-- Dataset items --
★ ★ ★
-- ==== Sys2Proof/Certificates/Slice0/Obligations.lean ====
section
/-! DEFINITION. The statements for the provers, in the order of OBLIGATIONS.json. Each docstring names
the rules of spec/ it formalises; a clause that rests on the model's own choice says so and names the
log entry. -/

open Sys2Proof Sys2Proof.Machine

/-! ## Encoding and decoding -/

/-- Decoding the word of a well-formed command gives the command back (30_encoding.md R70, R72, R76). -/
def Obligations.DecodeOfEncodeIsTheCommand : Prop :=
  ∀ i : Instr, i.wellFormed = true → decode (encode i) = .command i

/-- A word has at most one meaning: a word that decodes to a command is that command's encoding, and
the command is well formed (30_encoding.md R70, R74, R76). -/
def Obligations.EncodeOfDecodeIsTheWord : Prop :=
  ∀ (w : Word) (i : Instr), decode w = .command i → encode i = w ∧ i.wellFormed = true

/-- 30_encoding.md R77: W selects a command exactly when `(W & mask) = match`, no two rows select one
word, a word that matches no row is illegal, and the free fields are CTX = W[23:16] and
IMM8 = W[7:0]. -/
def Obligations.DecodeFollowsMatchAndMask : Prop :=
  ∀ w : Word,
    (∀ i, decode w = .command i →
      (∃ r ∈ opcodeRows, r.mnemonic = i.mnemonic ∧ w &&& r.mask = r.pattern ∧
        ∀ r' ∈ opcodeRows, w &&& r'.mask = r'.pattern → r' = r) ∧
      (∀ c, ctxOperand i = some c → c = w.toNat / 2 ^ 16 % 256) ∧
      ∀ c b, i = .ctxFold c b → b.toNat = w.toNat % 256) ∧
    (∀ r ∈ opcodeRows, w &&& r.mask = r.pattern →
      ∃ i, decode w = .command i ∧ i.mnemonic = r.mnemonic) ∧
    ((∀ r ∈ opcodeRows, w &&& r.mask ≠ r.pattern) → ∃ why, decode w = .illegal why)

/-- 30_encoding.md R75: which words are illegal, in the numbers of the fields; an illegal word raises
ILLEGAL_CMD and has no other effect; a CTX value of N_CTX or more decodes, and the command fails with
CTX_RANGE. -/
def Obligations.IllegalWordsRaiseIllegalCmdOnly : Prop :=
  ∀ (w : Word) (s : State) (hi opc ctx rsv imm : Nat),
    hi = w.toNat / 2 ^ 32 → opc = w.toNat / 2 ^ 24 % 256 → ctx = w.toNat / 2 ^ 16 % 256 →
    rsv = w.toNat / 2 ^ 8 % 256 → imm = w.toNat % 256 →
    ((∃ why, decode w = .illegal why) ↔
      hi ≠ 0 ∨ opc ∉ [0x00, 0x01, 0x02, 0x10, 0x11, 0x12] ∨ rsv ≠ 0 ∨
        (opc ∈ [0x00, 0x01, 0x02] ∧ ctx ≠ 0) ∨ (opc ≠ 0x11 ∧ imm ≠ 0)) ∧
    ((∃ why, decode w = .illegal why) →
      issue w s = .next { s with lastErr := .illegalCmd, errSticky := true }) ∧
    ((∃ i, decode w = .command i) → opc ∈ [0x10, 0x11, 0x12] → s.nCtx ≤ ctx →
      issue w s = .next { s with lastErr := .ctxRange, errSticky := true })

/-- The encoding examples of 30_encoding.md R80. -/
def Obligations.EncodingExamplesDecode : Prop :=
  decode 0x0000000000000000 = .command .nop ∧
  decode 0x0000000001000000 = .command .cfgCommit ∧
  decode 0x0000000002000000 = .command .errClr ∧
  decode 0x0000000010000000 = .command (.ctxStart 0) ∧
  decode 0x0000000011000031 = .command (.ctxFold 0 0x31) ∧
  decode 0x00000000110100FF = .command (.ctxFold 1 0xFF) ∧
  decode 0x0000000012030000 = .command (.ctxFinal 3) ∧
  (∃ why, decode 0x0000000013000000 = .illegal why) ∧
  (∃ why, decode 0x0000000000000001 = .illegal why) ∧
  (∃ why, decode 0x0000000110000000 = .illegal why)

/-- A step that serves a CMD write of a word that decodes to a command runs that command, on the state
without the served access and with the write's completion given to the host; so does a step from
`State.withFetchWord` (20_memory.md R62; 30_encoding.md R76; the host's list is the model's own,
log 1). -/
def Obligations.StepRunsTheDecodedCommand : Prop :=
  (∀ (s : State) (w : Word) (i : Instr) (rest : List HostEvent),
    s.pending = .access (.write (s.base + 0x010) 8 w) :: rest → decode w = .command i →
    step s = exec i { s with pending := rest, responses := s.responses ++ [.done] }) ∧
  ∀ (s : State) (w : Nat) (i : Instr), decodeTableWord 64 w = some i →
    step (s.withFetchWord 64 w) = exec i { s with responses := s.responses ++ [.done] }

/-! ## Bit primitives -/

/-- 00_scope.md R11: `reflect(v, n)` is the sum over i < n of v[i] * 2^(n-1-i); it is less than 2^n,
and the bits of v at n and above do not affect it. -/
def Obligations.ReflectReversesTheLowBits : Prop :=
  ∀ (v : Word) (n : Nat), 1 ≤ n → n ≤ 64 →
    (reflect v n).toNat = ((List.range n).map fun i => (v.getLsbD i).toNat * 2 ^ (n - 1 - i)).sum ∧
    (reflect v n).toNat < 2 ^ n ∧
    ∀ v' : Word, (∀ i < n, v'.getLsbD i = v.getLsbD i) → reflect v' n = reflect v n

/-- 00_scope.md R12: `maskw(v, n)` keeps the low n bits of v, is v itself at n = 64, and
`fullmask(n)` is the largest value that fits in n bits. -/
def Obligations.MaskwKeepsTheLowBits : Prop :=
  ∀ (v : Word) (n : Nat), 1 ≤ n → n ≤ 64 →
    (maskw v n).toNat = v.toNat % 2 ^ n ∧
    (n < 64 → maskw v n = v &&& ((1#64 <<< n) - 1#64)) ∧
    (n = 64 → maskw v n = v) ∧
    fullmask n = maskw 0xFFFFFFFFFFFFFFFF n ∧
    (v ≤ fullmask n ↔ v.toNat < 2 ^ n)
★ ★ ★
-- Your assignment --
Look for "n = 64, and" in the records. Write out its line and every later line through the end exactly, with nothing more.

-- Response --
/-- 00_scope.md R12: `maskw(v, n)` keeps the low n bits of v, is v itself at n = 64, and
`fullmask(n)` is the largest value that fits in n bits. -/
def Obligations.MaskwKeepsTheLowBits : Prop :=
  ∀ (v : Word) (n : Nat), 1 ≤ n → n ≤ 64 →
    (maskw v n).toNat = v.toNat % 2 ^ n ∧
    (n < 64 → maskw v n = v &&& ((1#64 <<< n) - 1#64)) ∧
    (n = 64 → maskw v n = v) ∧
    fullmask n = maskw 0xFFFFFFFFFFFFFFFF n ∧
    (v ≤ fullmask n ↔ v.toNat < 2 ^ n)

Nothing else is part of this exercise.